16-byte offset in MPEG-4 video export from DICOM file

Short version: Where is the 16-byte offset coming from when exporting an MPEG-4 video stream from a DICOM file with Pydicom via the following code? (And, bonus question, is it always a 16-byte offset?)

from pathlib import Path
import pydicom

in_dcm_filename: str = ...
out_mp4_filename: str = ...

ds = pydicom.dcmread(in_dcm_filename)
Path(out_mp4_filename).write_bytes(ds.PixelData[16:])  # 16-byte offset necessary

For reproducibility, one can use e.g. this DICOM file which I found in this old discussion on Google Groups (content warning: the video shows the open brain in a neurosurgical intervention).

Long version

I have a number of DICOM files containing surgical MPEG-4 video streams (transfer syntax UID 1.2.840.10008.1.2.4.102 – MPEG-4 AVC/H.264 High Profile / Level 4.1). I wanted to export the video streams from the DICOM files for easier handling in downstream tasks.

After a bit of googling, I found the following discussion, suggesting the use of dcmdump from DCMTK, as follows (which I was able to reproduce):

Run dcmdump +P 7fe0,0010 <in_dcm_filename> +W <out_folder>.
From the resulting two files in <out_folder>, mpeg4.dcm.0.raw and mpeg4.dcm.1.raw, discard the first one, which has a size of 0 bytes, and keep the second one (potentially changing its suffix to .mp4), which is a regular, playable video file.
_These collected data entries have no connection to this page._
/-- Release, its extent taken out already: when nothing touches it any more its pages go back. -/
def releaseMail (l ld g lo n : Nat) : Mail := do
  let d ← Eng.dev
  if d.inUse g lo n then Eng.wait .hold
  else match d.unbackRange g lo n with
    | (false, _) => Eng.wait (.unback g lo n)
    | (true, d1) => do
      let (sent, d2) := d1.mirrorMap g 3 lo n
      Eng.upd fun _ => d2.onPages fun k => { k with
        mirrorWait := k.mirrorWait ++ sent.map fun m => (m.1, m.2, (mailCtx l ld 0).req g (lo * 64) (.write 0 0 false)) }
      Mail.ok

/-! ### The programs -/

/-- Progress of the background command: whether it runs, its opcode, the percentage that its retire pointer shows (R65), and the code of the
last that ended. -/
def bgStatus (x : Ld) : Mail :=
  match x.background with
  | some c => Mail.ok [1, mailOpcode c, x.bgAt * 100 / max 1 x.bgAll, 0]
  | none => match x.bgDone with
    | some (op, code) => Mail.ok [0, op, 100, if code = .success then 0 else 1]
    | none => Mail.ok [0, 0, 100, 0]

/-- Start a background command (R62) that has so many lines to read. -/
def startBg (l ld : Nat) (c : Instr) (ok : Bool) (lines : Nat := 0) : Mail := do
  let d ← Eng.dev
  let x := d.ld l ld
  if !ok then Mail.fail .invalidInput
  else if x.background.isSome then Mail.fail .busy
  else
    Eng.upd fun d => d.setLd l ld { x with
      background := some c, bgFrames := none, bgAt := 0, bgAll := lines, scan := if lines = 0 then x.scan else [] }
    Mail.fail .background

/-- The program of a command. -/
def mailBody (l ld : Nat) (c : Instr) : Mail := do
  let d ← Eng.dev
  let x := d.ld l ld
  match c with
  | .identify .. => Mail.ok [0x1664]
  | .backgroundOperationStatus .. => bgStatus x
  | .getEventRecords _ _ log _ => getLog x log
  | .clearEventRecords _ _ log n _ => clearLog l ld log n
  | .getEventInterruptPolicy .. => Mail.ok [x.policy.toNat]
  | .setEventInterruptPolicy _ _ p _ => do
    Eng.upd fun d => d.setLd l ld { x with policy := p }
    Mail.ok
  | .identifyMemoryDevice .. =>
    let units := ((d.owned l ld).map fun e => e.2.committed).sum
    Mail.ok [units, units, 0, 0, 256, 64]
  | .getPoisonList _ _ dpa len _ => getPoison x dpa len
  | .injectPoison _ _ dpa _ => injectMail l ld dpa
  | .clearPoison _ _ dpa data _ => mailWrite l ld dpa data false
  | .getScanMediaCapabilities _ _ _ len _ => Mail.ok [ceilDiv (len * 1000) (2 ^ 36)]
  | .scanMedia _ _ dpa len _ => startBg l ld c (decide (dpa % 64 = 0 ∧ len % 64 = 0 ∧ 0 < len)) (len / 64)
  | .getScanMediaResults .. => Mail.ok (x.scan.flatMap fun e => [e.1, e.2])
  | .sanitize .. => startBg l ld c true
  | .secureErase .. => do
    unbackOwned l ld
    Mail.ok
  | .getDynamicCapacityConfiguration .. => Mail.ok (dcConfig d l ld)
  | .getDynamicCapacityExtentList _ _ first n _ => Mail.ok (dcList d l ld first n)
  | .addDynamicCapacityResponse _ _ es _ => addResponse l ld es
  | _ => Mail.fail .unsupported

/-- What a command does before its program's waits: the device, and the program. -/
def Dev.mailStart (d : Dev) (l ld : Nat) (c : Instr) : Dev × Mail :=
  match c with
  | .secureErase .. => (d.eraseOwned l ld, mailBody l ld c)
  | .releaseDynamicCapacity _ _ dpa len _ =>
    match d.releasing l ld dpa len with
    | some (g, ext) =>
      (d.modGrotto g fun x => { x with accepted := x.accepted.erase ext, releaseAsked := x.releaseAsked.erase ext },
       releaseMail l ld g (ext.1 * unitPages) (ext.2 * unitPages))
    | none => (d, Mail.fail .invalidExtentList)
  | _ => (d, mailBody l ld c)

/-- The program of a command that was begun before. -/
def Dev.mailGoOn (d : Dev) (l ld : Nat) (c : Instr) : Mail :=
  match c with
  | .releaseDynamicCapacity _ _ dpa len _ =>
    match d.rangeOf l ld dpa with
    | some (g, _, off) => releaseMail l ld g (off / 4096) (len / 4096)
    | none => Mail.ok
  | _ => mailBody l ld c
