-- ==== Sys2Proof/Machine/FmApi.lean ====
section
/-!
DEFINITION. The FM API commands (R43, R58, R267, R443, R561, R577, R607). They arrive over I3C or a mailbox of an FM-owned logical
device, and wake the device as source 5.
-/
namespace Sys2Proof.Machine

/-- An FM API command reaches the device where the core has power. -/
def State.fm (s : State) (f : State → State) : Answer :=
  if s.dev.live then .next (f { s with dev := s.dev.wake 5 0 }) else .next s

/-- A command of the device alone: it answers with a code and a payload. -/
def State.fmDev (s : State) (f : Dev → CmdCode × List Nat × Dev) : Answer :=
  s.fm fun s => let (code, pl, d) := f s.dev; ({ s with dev := d } : State).fmAnswer code pl

/-! ### Logical devices (R43, R58) -/

/-- Committed capacity, in 256 MiB units, of the grottos that each logical device of a link owns. -/
def Dev.allocations (d : Dev) (link : Nat) : List Nat :=
  (List.range (d.ldCount link)).map fun ld => ((d.owned link ld).map fun e => e.2.committed).sum

def Dev.ldInfo (d : Dev) (link : Nat) (f : Dev → List Nat) : CmdCode × List Nat × Dev :=
  if d.linkExists link then (.success, f d, d) else (.invalidInput, [], d)

/-- Whether a queue or a class descriptor names a vector index of a logical device at or above a count. -/
def Dev.namesVector (d : Dev) (link ld count : Nat) : Bool :=
  (d.queues.qs.any fun e => !privQ e.1 && decide (d.ownerOf e.2 = (link, ld) ∧ count ≤ e.2.recd.vector)) ||
    d.qos.classes.any fun e => e.2.notify && decide (e.2.nLink = link ∧ e.2.nLd = ld ∧ count ≤ e.2.vector)

/-- Whether a vector range meets that of another logical device of the link. -/
def Dev.vectorsMeet (d : Dev) (link ld base count : Nat) : Bool :=
  (List.range (d.ldCount link)).any fun n =>
    let x := d.ld link n
    n != ld && decide (base < x.base n + x.vecCount ∧ x.base n < base + count)

/-- Set LD Options (R58). -/
def Dev.ldOptions (d : Dev) (link ld base count : Nat) (inject : Bool) : CmdCode × List Nat × Dev :=
  let x := d.ld link ld
  if !d.linkExists link ∨ d.ldCount link ≤ ld ∨ count = 0 ∨ d.vectors link < base + count ∨ d.vectorsMeet link ld base count ∨ x.msixOn ∨
      d.namesVector link ld count then (.invalidInput, [], d)
  else (.success, [], d.setLd link ld { x with vecBase := some base, vecCount := count, injectOk := inject })

/-! ### The pool ID (R443) -/

/-- The ranges of the times (R434, R438), and no rope, spill permission or guest frame. -/
def Dev.poolFree (d : Dev) (ack credit : Nat) : Bool :=
  decide (1 ≤ ack ∧ ack ≤ 64 ∧ 10 ≤ credit ∧ credit ≤ 10000 ∧ credit % 10 = 0) && d.ev.rope.state == 0 && !d.ev.p0.spillOk &&
    !d.ev.p1.spillOk && d.mem.guests.isEmpty

def State.poolId (s : State) (id : BitVec 12) (ack credit : Nat) : State :=
  if s.dev.poolFree ack credit then
    let d := s.dev.onEv fun e => { e with pool := some id, ackUs := ack, creditUs := credit }
    ((({ s with dev := d } : State).fmAnswer .success).ask (.setPoolId id ack credit))
  else s.fmAnswer .invalidInput

/-! ### Fabric-manager queues (R267) -/

/-- Put words into a ring as they are. -/
def Dev.putWords (d : Dev) (q : Nat) (x : Queue) (p : BitVec 32) : List (BitVec 128) → Dev
  | [] => d
  | w :: t =>
    let a := d.slotArea q x p
    let c : Ctx := { q := q, who := .quiet, src := 128, cls := 0 }
    (d.putBytes c a 2 a.base (clean (bytesOfNat 16 w.toNat))).putWords q x (p + 1) t

/-- A command that names a fabric-manager queue. -/
def Dev.fmQueue (d : Dev) (q : Nat) (f : Queue → CmdCode × List Nat × Dev) : CmdCode × List Nat × Dev :=
  match (if isFm q then d.queue? q else none) with
  | some x => f x
  | none => (.invalidInput, [], d)

/-- Submit Instructions: 1 to 64 words from the tail on, and the new tail. -/
def Dev.submit (d : Dev) (q : Nat) (ws : List (BitVec 128)) (tail : BitVec 32) : CmdCode × List Nat × Dev :=
  d.fmQueue q fun x =>
    if ws.isEmpty ∨ 64 < ws.length ∨ tail ≠ x.tail + BitVec.ofNat 32 ws.length ∨ !x.tailOk tail then (.invalidInput, [], d)
    else (.success, [], ((d.putWords q x x.tail ws).recordTail q x tail).after)

/-- Get Completion Records: each as four words; their consumption is recorded. -/
def Dev.records (d : Dev) (q : Nat) (first : BitVec 32) (n : Nat) : CmdCode × List Nat × Dev :=
  d.fmQueue q fun x =>
    if n = 0 ∨ 32 < n then (.invalidInput, [], d)
    else
      let rec_ (i : Nat) : Nat := (mgetD d.queues.fmRecs (q * 256 + (first.toNat + i) % x.crSize) 0).toNat
      (.success, (List.range n).flatMap (fun i => (List.range 4).map fun k => bitsOf (rec_ i) (64 * k + 63) (64 * k)),
        (d.recordConsumed q x (first + BitVec.ofNat 32 n)).after)

/-- Set Queue Run: as a write of Q_RUN. -/
def Dev.fmRun (d : Dev) (q : Nat) (run : Bool) : CmdCode × List Nat × Dev :=
  d.fmQueue q fun x => (.success, [], (d.doorRun { mgmt := true } (q * 0x1000 + 0x20) q x run).after)

/-! ### Registers (R607) -/

def regOffset (off : Nat) : Bool := decide (off % 8 = 0 ∧ off < 2 ^ 23)

/-- Read Device Register: as a clearing 64-bit read; storage in error gives no value (R472). -/
def State.readReg (s : State) (off : Nat) : State :=
  if !regOffset off then s.fmAnswer .invalidInput
  else
    let d := s.dev.arrayRead unitRegs 0x2001
    let bad := (d.faults.arrays.find? fun e => e.1 == off).map (·.2)
    let d1 := d.onFaults fun f => { f with arrays := f.arrays.filter fun e => e.1 != off || decide (2 ≤ e.2) }
    match bad with
    | some (_ + 2) => ({ s with dev := d1.arrayFault unitRegs none } : State).fmAnswer .internalError
    | some 1 =>
      let (x, s1) := ({ s with dev := d1.raise { code := 0x2001, cls := 1, unit := unitRegs, att := 1 } } : State).readBlock off true
      s1.fmAnswer .success [x.toNat]
    | _ =>
      let (x, s1) := ({ s with dev := d1 } : State).readBlock off true
      s1.fmAnswer .success [x.toNat]

def Dev.writeReg (d : Dev) (off : Nat) (value : Word) : CmdCode × List Nat × Dev :=
  if regOffset off then (.success, [], (d.writeBlock { mgmt := true } off value (BitVec.allOnes 64)).after) else (.invalidInput, [], d)

/-! ### The commands -/

/-- Get LD Info: the count of logical devices (R43). -/
def execGetLdInfo (link : Nat) (s : State) : Answer := s.fmDev fun d => d.ldInfo link fun d => [d.ldCount link]
/-- Get LD Allocations (R43). -/
def execGetLdAllocations (link : Nat) (s : State) : Answer := s.fmDev fun d => d.ldInfo link fun d => d.allocations link
/-- Set LD Allocations completes with Unsupported (R43). -/
def execSetLdAllocations (_link : Nat) (s : State) : Answer := s.fmDev fun d => (.unsupported, [], d)
/-- Set LD Options (R58). -/
def execSetLdOptions (link ld base count : Nat) (inject : Bool) (s : State) : Answer := s.fmDev fun d => d.ldOptions link ld base count inject
/-- Set Pool ID (R443). -/
def execSetPoolId (id : BitVec 12) (ack credit : Nat) (s : State) : Answer := s.fm fun s => s.poolId id ack credit
/-- Submit Instructions (R267). -/
def execSubmitInstructions (q : Nat) (ws : List (BitVec 128)) (tail : BitVec 32) (s : State) : Answer := s.fmDev fun d => d.submit q ws tail
/-- Get Queue Status: the doorbell block (R267). -/
def execGetQueueStatus (q : Nat) (s : State) : Answer := s.fmDev fun d => d.fmQueue q fun x => (.success, x.doorbell, d)
/-- Get Completion Records (R267). -/
def execGetCompletionRecords (q : Nat) (first : BitVec 32) (n : Nat) (s : State) : Answer := s.fmDev fun d => d.records q first n
/-- Set Queue Run (R267). -/
def execSetQueueRun (q : Nat) (run : Bool) (s : State) : Answer := s.fmDev fun d => d.fmRun q run
/-- Transfer Firmware (R577): firmware writes the slot. -/
def execTransferFirmware (off : Nat) (bs : List Byte) (s : State) : Answer := s.fm fun s => s.ask (.transferFirmware off bs)
/-- Activate Firmware (R577). -/
def execActivateFirmware (mode : Nat) (s : State) : Answer := s.fm fun s => s.ask (.activateFirmware mode)
/-- Provision FM Root: once in the device's life (R561). -/
def execProvisionFmRoot (hash : BitVec 256) (s : State) : Answer :=
  s.fm fun s =>
    if s.trust.fmRoot.isSome then s.fmAnswer .invalidInput
    else (s.onTrust fun t => { t with fmRoot := some hash }).fmAnswer .success
/-- Read Device Register (R607). -/
def execReadDeviceRegister (off : Nat) (s : State) : Answer := s.fm fun s => s.readReg off
/-- Write Device Register (R607). -/
def execWriteDeviceRegister (off : Nat) (value : Word) (s : State) : Answer := s.fmDev fun d => d.writeReg off value

end Sys2Proof.Machine
end

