-- ==== Sys2Proof/Machine/Spdm.lean ====
section
/-!
DEFINITION. SPDM requests and IDE key messages (16, R52). Firmware serves them one at a time; they wait while it does not run.
-/
namespace Sys2Proof.Machine

/-- GET_VERSION: 1.2 and 1.3. -/
def execGetVersion (ch : Nat) (s : State) : Answer := s.spdm ch (.getVersion ch)
/-- GET_CAPABILITIES. -/
def execGetCapabilities (ch : Nat) (s : State) : Answer := s.spdm ch (.getCapabilities ch)
/-- NEGOTIATE_ALGORITHMS; ok: the requester offers the algorithms of R595. -/
def execNegotiateAlgorithms (ch : Nat) (ok : Bool) (s : State) : Answer := s.spdm ch (.negotiateAlgorithms ch ok)
/-- GET_DIGESTS: slot 0 alone. -/
def execGetDigests (ch : Nat) (s : State) : Answer := s.spdm ch (.getDigests ch)
/-- GET_CERTIFICATE. -/
def execGetCertificate (ch slot off len : Nat) (s : State) : Answer := s.spdm ch (.getCertificate ch slot off len)
/-- CHALLENGE: a signed answer (R596). -/
def execChallenge (ch slot : Nat) (s : State) : Answer := s.spdm ch (.challenge ch slot)
/-- GET_MEASUREMENTS: indices 1 to 8 are MR0 to MR7; a signed answer takes a leaf (R595, R596). -/
def execGetMeasurements (ch index : Nat) (sig : Bool) (s : State) : Answer := s.spdm ch (.getMeasurements ch index sig)
/-- KEY_EXCHANGE: one of four sessions, a signed answer (R595, R596). -/
def execKeyExchange (ch slot : Nat) (s : State) : Answer := s.spdm ch (.keyExchange ch slot)
/-- FINISH (R586, R595). -/
def execFinish (ch sess : Nat) (root : Option (BitVec 256)) (s : State) : Answer := s.spdm ch (.finish ch sess root)
/-- HEARTBEAT. -/
def execHeartbeat (ch sess : Nat) (s : State) : Answer := s.spdm ch (.heartbeat ch sess)
/-- KEY_UPDATE. -/
def execKeyUpdate (ch sess : Nat) (s : State) : Answer := s.spdm ch (.keyUpdate ch sess)
/-- END_SESSION (R597). -/
def execEndSession (ch sess : Nat) (s : State) : Answer := s.spdm ch (.endSession ch sess)
/-- Set Wrapping Key (R586). -/
def execSetWrappingKey (ch sess slot : Nat) (erase : Bool) (key : BitVec 256) (s : State) : Answer :=
  s.spdm ch (.setWrappingKey ch sess slot erase key)
/-- KEY_PROG (R598). -/
def execKeyProg (ch sess link stream : Nat) (tx : Bool) (set : Nat) (key : BitVec 256) (s : State) : Answer :=
  s.spdm ch (.keyProg ch sess link stream tx set key)
/-- K_SET_GO (R598, R53, R54). -/
def execKSetGo (ch sess link stream : Nat) (tx : Bool) (set : Nat) (s : State) (skid : Bool := false) : Answer :=
  s.spdm ch (.kSetGo ch sess link stream tx set skid)
/-- K_SET_STOP (R598). -/
def execKSetStop (ch sess link stream : Nat) (s : State) : Answer := s.spdm ch (.kSetStop ch sess link stream)

end Sys2Proof.Machine
end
From what I saw in the dcmdump command, I concluded this was just a raw dump of tag 7fe0,0010 (which is the Pixel Data attribute)¹, so I thought I could reproduce this with Pydicom. My first attempt was using Path(out_mp4_filename).write_bytes(ds.PixelData) (see code sample above for complete details); however, I ended up with a file that could not be played. I then compared a hex dump of the dcmdump result and of the Pydicom result:

$ hd ./dcmdump.mp4 | head
00000000  00 00 00 20 66 74 79 70  69 73 6f 6d 00 00 02 00  |... ftypisom....|
00000010  69 73 6f 6d 69 73 6f 32  61 76 63 31 6d 70 34 31  |isomiso2avc1mp41|
00000020  00 00 00 08 66 72 65 65  00 ce 97 1d 6d 64 61 74  |....free....mdat|
...
$ hd ./pydicom.mp4 | head
00000000  fe ff 00 e0 00 00 00 00  fe ff 00 e0 3e bc ce 00  |............>...|
00000010  00 00 00 20 66 74 79 70  69 73 6f 6d 00 00 02 00  |... ftypisom....|
00000020  69 73 6f 6d 69 73 6f 32  61 76 63 31 6d 70 34 31  |isomiso2avc1mp41|
...

From this I noticed that my Pydicom export contained 16 preceding extra bytes. Once I removed them via Path(out_mp4_filename).write_bytes(ds.PixelData[16:]), I got the exact same, playable video export as with dcmdump.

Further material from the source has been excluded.